Industry focus: Marketplace
Portfolio segment: SaaS / Enterprise
Organization profile: Regional C2C marketplace, 18M listings, diversified categories

Static category boosts favored incumbents; sellers complained discovery buried new inventory. Regulatory scrutiny on algorithmic transparency increased after competitor fines abroad. Product leadership wanted measurable incremental GMV without black-box ML backlash.

Problem

Heuristic ranking capped GMV and obscured fairness; offline models drifted quickly vs. seasonal inventory.

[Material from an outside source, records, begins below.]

-- ==== Sys2Proof/Laws/State.lean ====
section
/-! SUPPORT. What each update of the state leaves as it was: one lemma per field and update, true by definition. -/

namespace Sys2Proof.Machine

set_option Elab.async false

/-! ## setCore -/

@[simp] theorem setCore_now (s : State) (c : Nat) (x : Core) : (setCore s c x).now = s.now := rfl
@[simp] theorem setCore_cur (s : State) (c : Nat) (x : Core) : (setCore s c x).cur = s.cur := rfl
@[simp] theorem setCore_subj (s : State) (c : Nat) (x : Core) : (setCore s c x).subj = s.subj := rfl
@[simp] theorem setCore_agenda (s : State) (c : Nat) (x : Core) : (setCore s c x).agenda = s.agenda := rfl
@[simp] theorem setCore_inbox (s : State) (c : Nat) (x : Core) : (setCore s c x).inbox = s.inbox := rfl
@[simp] theorem setCore_fresh (s : State) (c : Nat) (x : Core) : (setCore s c x).fresh = s.fresh := rfl
@[simp] theorem setCore_lost (s : State) (c : Nat) (x : Core) : (setCore s c x).lost = s.lost := rfl
@[simp] theorem setCore_quanta (s : State) (c : Nat) (x : Core) : (setCore s c x).quanta = s.quanta := rfl
@[simp] theorem setCore_fnrdyLo (s : State) (c : Nat) (x : Core) : (setCore s c x).fnrdyLo = s.fnrdyLo := rfl
@[simp] theorem setCore_fnrdyHi (s : State) (c : Nat) (x : Core) : (setCore s c x).fnrdyHi = s.fnrdyHi := rfl
@[simp] theorem setCore_node (s : State) (c : Nat) (x : Core) : (setCore s c x).node = s.node := rfl
@[simp] theorem setCore_parts (s : State) (c : Nat) (x : Core) : (setCore s c x).parts = s.parts := rfl
@[simp] theorem setCore_mem (s : State) (c : Nat) (x : Core) : (setCore s c x).mem = s.mem := rfl
@[simp] theorem setCore_memPoison (s : State) (c : Nat) (x : Core) : (setCore s c x).memPoison = s.memPoison := rfl
@[simp] theorem setCore_hostMem (s : State) (c : Nat) (x : Core) : (setCore s c x).hostMem = s.hostMem := rfl
@[simp] theorem setCore_remoteMem (s : State) (c : Nat) (x : Core) : (setCore s c x).remoteMem = s.remoteMem := rfl
@[simp] theorem setCore_sliceTab (s : State) (c : Nat) (x : Core) : (setCore s c x).sliceTab = s.sliceTab := rfl
@[simp] theorem setCore_slicesLost (s : State) (c : Nat) (x : Core) : (setCore s c x).slicesLost = s.slicesLost := rfl
@[simp] theorem setCore_moves (s : State) (c : Nat) (x : Core) : (setCore s c x).moves = s.moves := rfl
@[simp] theorem setCore_l2 (s : State) (c : Nat) (x : Core) : (setCore s c x).l2 = s.l2 := rfl
@[simp] theorem setCore_syncLines (s : State) (c : Nat) (x : Core) : (setCore s c x).syncLines = s.syncLines := rfl
@[simp] theorem setCore_routes (s : State) (c : Nat) (x : Core) : (setCore s c x).routes = s.routes := rfl
@[simp] theorem setCore_routesPending (s : State) (c : Nat) (x : Core) : (setCore s c x).routesPending = s.routesPending := rfl
@[simp] theorem setCore_retiredClusters (s : State) (c : Nat) (x : Core) : (setCore s c x).retiredClusters = s.retiredClusters := rfl
@[simp] theorem setCore_retiredPairs (s : State) (c : Nat) (x : Core) : (setCore s c x).retiredPairs = s.retiredPairs := rfl
@[simp] theorem setCore_keys (s : State) (c : Nat) (x : Core) : (setCore s c x).keys = s.keys := rfl
@[simp] theorem setCore_ownerHash (s : State) (c : Nat) (x : Core) : (setCore s c x).ownerHash = s.ownerHash := rfl
@[simp] theorem setCore_block (s : State) (c : Nat) (x : Core) : (setCore s c x).block = s.block := rfl
@[simp] theorem setCore_memKeys (s : State) (c : Nat) (x : Core) : (setCore s c x).memKeys = s.memKeys := rfl
@[simp] theorem setCore_hostPages (s : State) (c : Nat) (x : Core) : (setCore s c x).hostPages = s.hostPages := rfl
@[simp] theorem setCore_reducers (s : State) (c : Nat) (x : Core) : (setCore s c x).reducers = s.reducers := rfl
@[simp] theorem setCore_rels (s : State) (c : Nat) (x : Core) : (setCore s c x).rels = s.rels := rfl
@[simp] theorem setCore_counts (s : State) (c : Nat) (x : Core) : (setCore s c x).counts = s.counts := rfl
@[simp] theorem setCore_pairErrs (s : State) (c : Nat) (x : Core) : (setCore s c x).pairErrs = s.pairErrs := rfl
@[simp] theorem setCore_linkUp (s : State) (c : Nat) (x : Core) : (setCore s c x).linkUp = s.linkUp := rfl
@[simp] theorem setCore_reports (s : State) (c : Nat) (x : Core) : (setCore s c x).reports = s.reports := rfl
@[simp] theorem setCore_blobs (s : State) (c : Nat) (x : Core) : (setCore s c x).blobs = s.blobs := rfl
@[simp] theorem setCore_pools (s : State) (c : Nat) (x : Core) : (setCore s c x).pools = s.pools := rfl
@[simp] theorem setCore_units (s : State) (c : Nat) (x : Core) : (setCore s c x).units = s.units := rfl
@[simp] theorem setCore_launches (s : State) (c : Nat) (x : Core) : (setCore s c x).launches = s.launches := rfl
@[simp] theorem setCore_insts (s : State) (c : Nat) (x : Core) : (setCore s c x).insts = s.insts := rfl
@[simp] theorem setCore_ended (s : State) (c : Nat) (x : Core) : (setCore s c x).ended = s.ended := rfl
@[simp] theorem setCore_reqs (s : State) (c : Nat) (x : Core) : (setCore s c x).reqs = s.reqs := rfl
@[simp] theorem setCore_pageReqs (s : State) (c : Nat) (x : Core) : (setCore s c x).pageReqs = s.pageReqs := rfl
@[simp] theorem setCore_walks (s : State) (c : Nat) (x : Core) : (setCore s c x).walks = s.walks := rfl
@[simp] theorem setCore_fills (s : State) (c : Nat) (x : Core) : (setCore s c x).fills = s.fills := rfl
@[simp] theorem setCore_cmds (s : State) (c : Nat) (x : Core) : (setCore s c x).cmds = s.cmds := rfl
@[simp] theorem setCore_engines (s : State) (c : Nat) (x : Core) : (setCore s c x).engines = s.engines := rfl
@[simp] theorem setCore_matOps (s : State) (c : Nat) (x : Core) : (setCore s c x).matOps = s.matOps := rfl
@[simp] theorem setCore_toStore (s : State) (c : Nat) (x : Core) : (setCore s c x).toStore = s.toStore := rfl
@[simp] theorem setCore_comms (s : State) (c : Nat) (x : Core) : (setCore s c x).comms = s.comms := rfl
@[simp] theorem setCore_fes (s : State) (c : Nat) (x : Core) : (setCore s c x).fes = s.fes := rfl
@[simp] theorem setCore_fns (s : State) (c : Nat) (x : Core) : (setCore s c x).fns = s.fns := rfl
@[simp] theorem setCore_ctxs (s : State) (c : Nat) (x : Core) : (setCore s c x).ctxs = s.ctxs := rfl
@[simp] theorem setCore_clocks (s : State) (c : Nat) (x : Core) : (setCore s c x).clocks = s.clocks := rfl
@[simp] theorem setCore_raceLog (s : State) (c : Nat) (x : Core) : (setCore s c x).raceLog = s.raceLog := rfl
@[simp] theorem setCore_pfBusy (s : State) (c : Nat) (x : Core) : (setCore s c x).pfBusy = s.pfBusy := rfl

Cold-start listings rarely surfaced despite quality signals available from seller history on other platforms when linked.

Offline batch recommendations conflicted with real-time inventory locks, frustrating buyers.

Data science lacked experimentation plumbing; engineers shipped "shadow" weights manually via config flags.

Solution

Two-stage retrieve-then-rank pipeline with embeddings, contextual bandits for exploration, fairness constraints, real-time inventory filters, and automated offline/online evaluation harness.

Candidate generation blended collaborative filtering residuals with transformer-lite embeddings trained on anonymized interaction sequences; ANN index on managed vector DB with replication per region.

Bandit layer optimized exploration budget per session class; constraints penalized disproportionate demographic skew detected via proxy auditing buckets agreed with legal.

Serving path hit Redis-backed feature store with staleness SLAs; fallback to deterministic ranking if drift detectors fired.

Implementation

1
Measurement discipline
Defined incremental metrics with holdout geography design; economist reviewed assumptions on seasonality. Logging schema captured propensity weights for audit.
2
Safe gradual rollout
Shadow mode replayed decisions vs. baseline; progressive traffic ramps with kill switch tied to GMV guardrails.
3
Seller communication
Transparency center explained non-personal signals used; appealed ranking disputes routed with ticket IDs correlated to ranking snapshots.

Tools & platforms

PyTorch
Ray
FAISS-compatible ANN service
MLflow
Feast feature store

Engineering challenges addressed

Latency budget vs. embedding dimensionality — distilled student models closed gap.
Fairness definitions negotiation across legal/product — documented trade-offs explicitly.

Program artifacts & environments

Abstract neural network visualization on screen — Embedding spaces were monitored for drift weekly.

People browsing retail marketplace on tablets — Human evaluation panels complemented automated uplift metrics.

Tech stack

Python
PyTorch
Ray
Redis
Kafka
Kubernetes
AWS
Snowflake
MLflow

Results

+14.3% incremental GMV in masked holdout regions vs. control
Cold-start listings median impressions +37% first week post-publish
Seller fairness complaints down 41% vs. prior heuristic era baseline

Quantified impact

+14.3% incremental GMV
Causal estimate with geographic holdouts + difference-in-differences robustness.
p95 ranking latency 86ms
Including ANN + bandit scoring at peak traffic.

Key takeaways

Recommendation ROI requires causal measurement — offline accuracy alone misleads executives.
Fairness tooling must be productized, not slide-deck promises after PR crises.
Exploration budgets should be financially capped — unconstrained bandits burn trust quickly.